• _THE TASK_
Once the line containing "arm. Safe. -/" is found in the entries below, reproduce it and every line after it, stopping at and including the line containing "onBus := none"; reproduce nothing else, and keep each line exact.

• _SUPPLIED RECORDS_
-- ==== Sys2Proof/Machine/State.lean ====
section
/-! DEFINITION. The state of the block (spec/10_state.md), plain data: the sticky fault bit, the bus
contexts, the clients with their commands in progress, the bus event history, and the model's own fields
(the events still to come from outside and the count of free values drawn). State.reset is the machine
right after reset (R38, R300). -/

namespace Sys2Proof.Machine

/-! ## Responses (30_encoding.md R100 to R103) -/

/-- The status codes of R101. -/
inductive Status where
  /-- 0x00, the command completed. -/
  | ok
  /-- 0x01, a transaction failed or timed out, or a read's count differs (R271). -/
  | errBusTransport
  /-- 0x02, a sequence moved too few bytes (R272). -/
  | errShortTransfer
  /-- 0x03, reserved for the host; the block never produces it (R273). -/
  | errConfigUnavailable
  /-- 0x04, reserved for the host; the block never produces it (R273). -/
  | errInvalidSession
  /-- 0x10, an illegal descriptor (R274). -/
  | errIllegalCommand
  /-- 0xFF, a contract violation, or any command while the fault stands (R275, R276). -/
  | faultContract
  deriving DecidableEq, Repr

/-- The one response of a command: STATUS, RESULT and the data bytes; DLEN is their number (R100). -/
structure Response where
  status : Status
  result : Word
  data : List Byte
  deriving DecidableEq, Repr

/-! ## The bus (20_memory.md R52 to R54) -/

/-- The timeout a transaction carries (R54, R128). -/
inductive Timeout where
  | milliseconds (t : Word)
  | noLimit
  deriving DecidableEq, Repr

/-- One transfer of a transaction (R52). -/
inductive Transfer where
  /-- `W(frame)` -/
  | w (frame : List Byte)
  /-- `R(n, delay)`, the delay in microseconds -/
  | r (n : Nat) (delay : Word)
  deriving DecidableEq, Repr

/-- A transaction, in one of the three shapes of R52. -/
inductive Transaction where
  /-- `[W(frame)]` -/
  | write (frame : List Byte)
  /-- `[R(n, 0)]` -/
  | read (n : Nat)
  /-- `[W(f1), W(f2), R(n, delay)]`, one unit (R57) -/
  | sequence (frame1 frame2 : List Byte) (n : Nat) (delay : Word)
  deriving DecidableEq, Repr

/-- What the block hands the bus: the endpoint, the transaction and its timeout (R15, R54). -/
structure Request where
  endpoint : Nat
  transaction : Transaction
  timeout : Timeout
  deriving DecidableEq, Repr

/-- The outcome of a transaction (R53). -/
inductive BusOutcome where
  /-- `Err`: a transport failure or a timeout. -/
  | err
  /-- `Ok(count)` of a single write. -/
  | okWrite (count : Nat)
  /-- `Ok(count, data)` of a transaction that ends in a read. -/
  | okRead (count : Nat) (data : List Byte)
  deriving DecidableEq, Repr

/-- What the bus oracle says to the next transaction of a context, before it is fitted to that
transaction's shape (entry 2). -/
inductive BusAnswer where
  | err
  | ok (count : Nat) (data : List Byte)
  deriving DecidableEq, Repr

/-- One entry of `HIST`: context, client, transaction and outcome (R35). -/
structure BusEvent where
  ctx : Nat
  client : Nat
  transaction : Transaction
  outcome : BusOutcome
  deriving DecidableEq, Repr

/-! ## Commands in progress (10_state.md R28 to R31) -/

/-- What a command does in one guard span (R25): one of the bus procedures with its arguments, or the
state change of `CTX_OPEN` and `CTX_CLOSE`. -/
inductive Span where
  /-- `WriteOp(i, frame)` (R121) -/
  | write (frame : List Byte)
  /-- `ReadOp(i, a, n)` (R124) -/
  | read (addr : Byte) (n : Nat)
  /-- `SeqOp(i, f1, f2, n, delay, to)` (R127) -/
  | sequence (frame1 frame2 : List Byte) (n : Nat) (delay : Word) (timeout : Timeout)
  /-- `OPEN[i] <- b` (R252, R253) -/
  | setOpen (b : Bool)
  deriving DecidableEq, Repr

/-- A procedure call in progress: its context and what it does there. -/
structure Call where
  ctx : Nat
  span : Span
  deriving DecidableEq, Repr

/-- What a bus procedure returns: `(status, data)` (R121, R124, R127). -/
structure SpanResult where
  status : Status
  data : List Byte
  deriving DecidableEq, Repr

/-- The phase, "the block's program counter for one command" (R29), with the procedure call it is in.
`DONE` is the client being `answered`: R28 and R29 describe the same moment. -/
inductive Phase where
  /-- `DECODE`: check the descriptor. -/
  | decode
  /-- `ACQ(k)`: wait to take the guard for span `k`. -/
  | acq (k : Nat) (call : Call)
  /-- `BUS(k, t)`: transaction `t` of span `k` is with the bus. -/
  | bus (k t : Nat) (call : Call)
  /-- `REL(k)`: release the guard that ends span `k`; `result` is what the procedure returns. -/
  | rel (k : Nat) (call : Call) (result : SpanResult)
  /-- `COMPUTE` after span `k`, or before any span (`none`): pure steps. -/
  | compute (k : Nat) (last : Option (Span × SpanResult))
  deriving DecidableEq, Repr

/-- The locals of a command (R30, R31). `CUR` and `NEW` are not present before the read of an update. -/
structure Locals where
  cur : Option Half
  new : Option Half
  step : Nat
  deriving DecidableEq, Repr

/-- The locals of a command in `DECODE`: `STEP` is 0 (R31), `CUR` and `NEW` are not present (R38). -/
def Locals.start : Locals := ⟨none, none, 0⟩

/-- `CLIENT[c]` (R28). -/
inductive Client where
  | idle
  | pending (cmd : List Word) (phase : Phase) (locals : Locals)
  | answered (response : Response)
  deriving DecidableEq, Repr

/-! ## Contexts (10_state.md R23 to R26) -/

/-- `LOCK[i]` (R24). -/
inductive Lock where
  | free
  | held (client : Nat)
  deriving DecidableEq, Repr

/-- The state of one bus context, with its endpoint parameter (R10) and two fields of the model's own:
the request with the bus and the answers the bus will give (entry 2). -/
structure Context where
  /-- `OPEN[i]` (R23). -/
  isOpen : Bool
  /-- `LOCK[i]` (R24). -/
  lock : Lock
  /-- `RSCRATCH[i]` (R26). -/
  rscratch : List Byte
  /-- `WSCRATCH[i]` (R26). -/
  wscratch : List Byte
  /-- `ENDPOINT[i]` (R10). -/
  endpoint : Nat
  /-- The request handed to the bus and not answered yet, if any (R29, R54). -/
  onBus : Option Request
  /-- The bus oracle's answers for this context that the block has not taken yet. -/
  answers : List BusAnswer
  deriving DecidableEq, Repr

/-! ## Events from outside -/

/-- What can happen from outside the block (entry 1). -/
inductive Input where
  /-- Client `c` delivers a command descriptor (R28, R90). -/
  | submit (c : Nat) (descriptor : List Word)
  /-- Client `c`'s command gets a turn of `n` steps of its pseudocode (R8, R29). -/
  | turn (c : Nat) (n : Nat)
  /-- The bus answers a transaction of context `i` (R53). -/
  | answer (i : Nat) (a : BusAnswer)
  /-- Reset, or loss of power (R291, R300). -/
  | reset
  deriving DecidableEq, Repr

/-! ## The state -/

/-- The state of the block (R21), its parameters (R10), and the model's own fields. -/
structure State where
  /-- The parameters, fixed for a run (R37). -/
  params : Params
  /-- `FAULTED` (R22). -/
  faulted : Bool
  /-- The bus contexts; `N_CTX` is their number (R250). -/
  contexts : List Context
  /-- The clients by number, in rising order; a client that is not listed is `Idle` (R28). Every number listed is below
  `N_CLIENTS` (R21). -/
  clients : List (Nat × Client)
  /-- `HIST`, oldest first (R35). -/
  hist : List BusEvent
  /-- The events still to come from outside, next first (the model's own field). -/
  inputs : List Input
  /-- How many free values have been drawn (the model's own field). -/
  draws : Nat
  deriving DecidableEq, Repr

/-- Why a step would stop the model. No meaning and no step raises one: every violation the spec names
is a next state. -/
inductive Fault where
  /-- Raised by nobody. The spec's own fault, the contract violation of R275, is the sticky state of R276
  with its response, a next state. Safe. -/
  | neverRaised
  deriving DecidableEq, Repr

/-- Why an instruction has no meaning. -/
inductive Refusal where
  /-- Raised by an arm of `exec` for an instruction without a meaning; every instruction has one, so by no
  arm. Safe. -/
  | notModelled (mnemonic : String)
  deriving DecidableEq, Repr

/-- Context `i` right after reset: closed, its guard free (R38). The scratch buffers are "unspecified, any
bytes" there; the model takes zeros (DESIGN CHOICE, entry 4). -/
def Context.reset (scratchSize endpoint : Nat) : Context where
  isOpen := false
  lock := .free
  rscratch := List.replicate scratchSize 0
  wscratch := List.replicate scratchSize 0
  endpoint := endpoint
  onBus := none
  answers := []

/-- The block right after reset (R38, R300): not faulted, every context closed and free, every client
idle, no bus event, and nothing to come from outside. -/
def State.reset : State where
  params := Config.params
  faulted := false
  contexts := (List.range Config.nCtx).map fun i =>
    Context.reset Config.params.scratchSize (Config.endpoint i)
  clients := []
  hist := []
  inputs := []
  draws := 0

end Sys2Proof.Machine
end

• _THE ANSWER_
  arm. Safe. -/
  | notModelled (mnemonic : String)
  deriving DecidableEq, Repr

/-- Context `i` right after reset: closed, its guard free (R38). The scratch buffers are "unspecified, any
bytes" there; the model takes zeros (DESIGN CHOICE, entry 4). -/
def Context.reset (scratchSize endpoint : Nat) : Context where
  isOpen := false
  lock := .free
  rscratch := List.replicate scratchSize 0
  wscratch := List.replicate scratchSize 0
  endpoint := endpoint
  onBus := none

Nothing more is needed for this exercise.